> _Problem description_
Please repeat, from the entries that follow, the lines from the one containing "t.sp = s.sp" through the one containing "(∀ (j : Nat) (hj" exactly, adding nothing.

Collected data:
/-- R28: out is empty at reset, PRN appends one byte, nothing else writes it, and the core never reads it: what was
emitted before changes nothing a cycle does. -/
def Obligations.OutputIsAppendOnlyAndNeverRead : Prop :=
  (∀ regInit : RegFile, (State.construct regInit).out = []) ∧
  (∀ (s : State) (ra : Byte) (r : RegIndex), ra.toNat = r.val →
    ∃ t, exec (.prn ra) s = .next t ∧ t.out = s.out ++ [s.regs[r]]) ∧
  (∀ s t : State, step s = .next t → t.out ≠ s.out →
    s.pc.toNat ≤ 253 ∧ Memory.read s.mem s.pc.toNat = 0b01000111 ∧ ∃ v, t.out = s.out ++ [v]) ∧
  (∀ s : State, s.run = .running → ∃ (t : State) (emitted : List Byte), ∀ o : List Byte,
    step { s with out := o } = .next { t with out := o ++ emitted })

/-- 10_state.md on sp: it is 255 at reset; only PSH and CAL lower it and only POP and RET raise it, by one; every other
instruction completes or faults with sp unchanged and with a result that does not depend on it. What PSH, POP, CAL and RET
do with the address in sp stands in their own statements. -/
def Obligations.StackPointerMovesOnlyByPushAndPop : Prop :=
  (∀ regInit : RegFile, (State.construct regInit).sp.toNat = 255) ∧
  (∀ s t : State, step s = .next t → t.sp ≠ s.sp →
    (Memory.read s.mem s.pc.toNat ∈ [(0b01000101 : Byte), 0b01010000] ∧ t.sp.toNat + 1 = s.sp.toNat) ∨
    (Memory.read s.mem s.pc.toNat ∈ [(0b01000110 : Byte), 0b00010001] ∧ t.sp.toNat = s.sp.toNat + 1)) ∧
  (∀ (i : Instr) (s : State) (v : Byte), pushes i = false → pops i = false →
    ∃ t, exec i s = .next t ∧ t.sp = s.sp ∧ exec i { s with sp := v } = .next { t with sp := v })

/-- 20_memory.md and 43_stack.md: a cycle changes memory only by a push, at the decremented sp and nowhere else (D12). So
byte 255 is never written. -/
def Obligations.MemoryChangesOnlyByPushes : Prop :=
  ∀ (s t : State) (a : Nat), step s = .next t → Memory.read t.mem a ≠ Memory.read s.mem a →
    Memory.read s.mem s.pc.toNat ∈ [(0b01000101 : Byte), 0b01010000] ∧ a + 1 = s.sp.toNat

/-! ## Laws across instructions -/

/-- The stack balance of 43_stack.md: PSH then POP of one register restores every register and sp, and leaves the value
below sp (D12). -/
def Obligations.PushThenPopRestores : Prop :=
  ∀ (s : State) (ra : Byte) (r : RegIndex), ra.toNat = r.val → s.sp ≠ 0 →
    ∃ u, execAll [.psh ra, .pop ra] s = .next u ∧ u.regs = s.regs ∧ u.sp = s.sp ∧
      Memory.read u.mem (s.sp.toNat - 1) = s.regs[r]

/-- 43_stack.md, n pushes followed by n pops: sp returns to its start and the pops return the values in reverse order;
where two pops name one register the later one decides (D12). -/
def Obligations.PopsReturnPushesInReverse : Prop :=
  ∀ (s : State) (pushed popped : List RegIndex), pushed.length ≤ s.sp.toNat → popped.length = pushed.length →
    ∃ u, execAll (pushed.map (fun r => .psh (regByte r)) ++ popped.map (fun r => .pop (regByte r))) s = .next u ∧
      u.sp = s.sp ∧
      ∀ (k : Nat) (hk : k < popped.length) (hr : k < pushed.reverse.length),
        (∀ (j : Nat) (hj : j < popped.length), k < j → popped[j] ≠ popped[k]) →
          u.regs[popped[k]] = s.regs[pushed.reverse[k]]

/-- 44_control_transfer.md: a RET that finds sp and its byte as CAL left them resumes after the CAL and its operand, with
sp as it was before the call (D12). -/
def Obligations.RetResumesAfterTheCal : Prop :=
  ∀ (s : State) (ra : Byte) (r : RegIndex), ra.toNat = r.val → s.sp ≠ 0 → s.pc.toNat ≤ 253 →
    ∃ t, exec (.cal ra) s = .next t ∧
      ∀ u : State, u.sp = t.sp → Memory.read u.mem u.sp.toNat = Memory.read t.mem t.sp.toNat →
        ∃ v, exec .ret u = .next v ∧ v.pc.toNat = s.pc.toNat + 2 ∧ v.sp = s.sp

> _Expected answer_
    ∃ t, exec i s = .next t ∧ t.sp = s.sp ∧ exec i { s with sp := v } = .next { t with sp := v })

/-- 20_memory.md and 43_stack.md: a cycle changes memory only by a push, at the decremented sp and nowhere else (D12). So
byte 255 is never written. -/
def Obligations.MemoryChangesOnlyByPushes : Prop :=
  ∀ (s t : State) (a : Nat), step s = .next t → Memory.read t.mem a ≠ Memory.read s.mem a →
    Memory.read s.mem s.pc.toNat ∈ [(0b01000101 : Byte), 0b01010000] ∧ a + 1 = s.sp.toNat

/-! ## Laws across instructions -/

/-- The stack balance of 43_stack.md: PSH then POP of one register restores every register and sp, and leaves the value
below sp (D12). -/
def Obligations.PushThenPopRestores : Prop :=
  ∀ (s : State) (ra : Byte) (r : RegIndex), ra.toNat = r.val → s.sp ≠ 0 →
    ∃ u, execAll [.psh ra, .pop ra] s = .next u ∧ u.regs = s.regs ∧ u.sp = s.sp ∧
      Memory.read u.mem (s.sp.toNat - 1) = s.regs[r]

/-- 43_stack.md, n pushes followed by n pops: sp returns to its start and the pops return the values in reverse order;
where two pops name one register the later one decides (D12). -/
def Obligations.PopsReturnPushesInReverse : Prop :=
  ∀ (s : State) (pushed popped : List RegIndex), pushed.length ≤ s.sp.toNat → popped.length = pushed.length →
    ∃ u, execAll (pushed.map (fun r => .psh (regByte r)) ++ popped.map (fun r => .pop (regByte r))) s = .next u ∧
      u.sp = s.sp ∧
      ∀ (k : Nat) (hk : k < popped.length) (hr : k < pushed.reverse.length),
        (∀ (j : Nat) (hj : j < popped.length), k < j → popped[j] ≠ popped[k]) →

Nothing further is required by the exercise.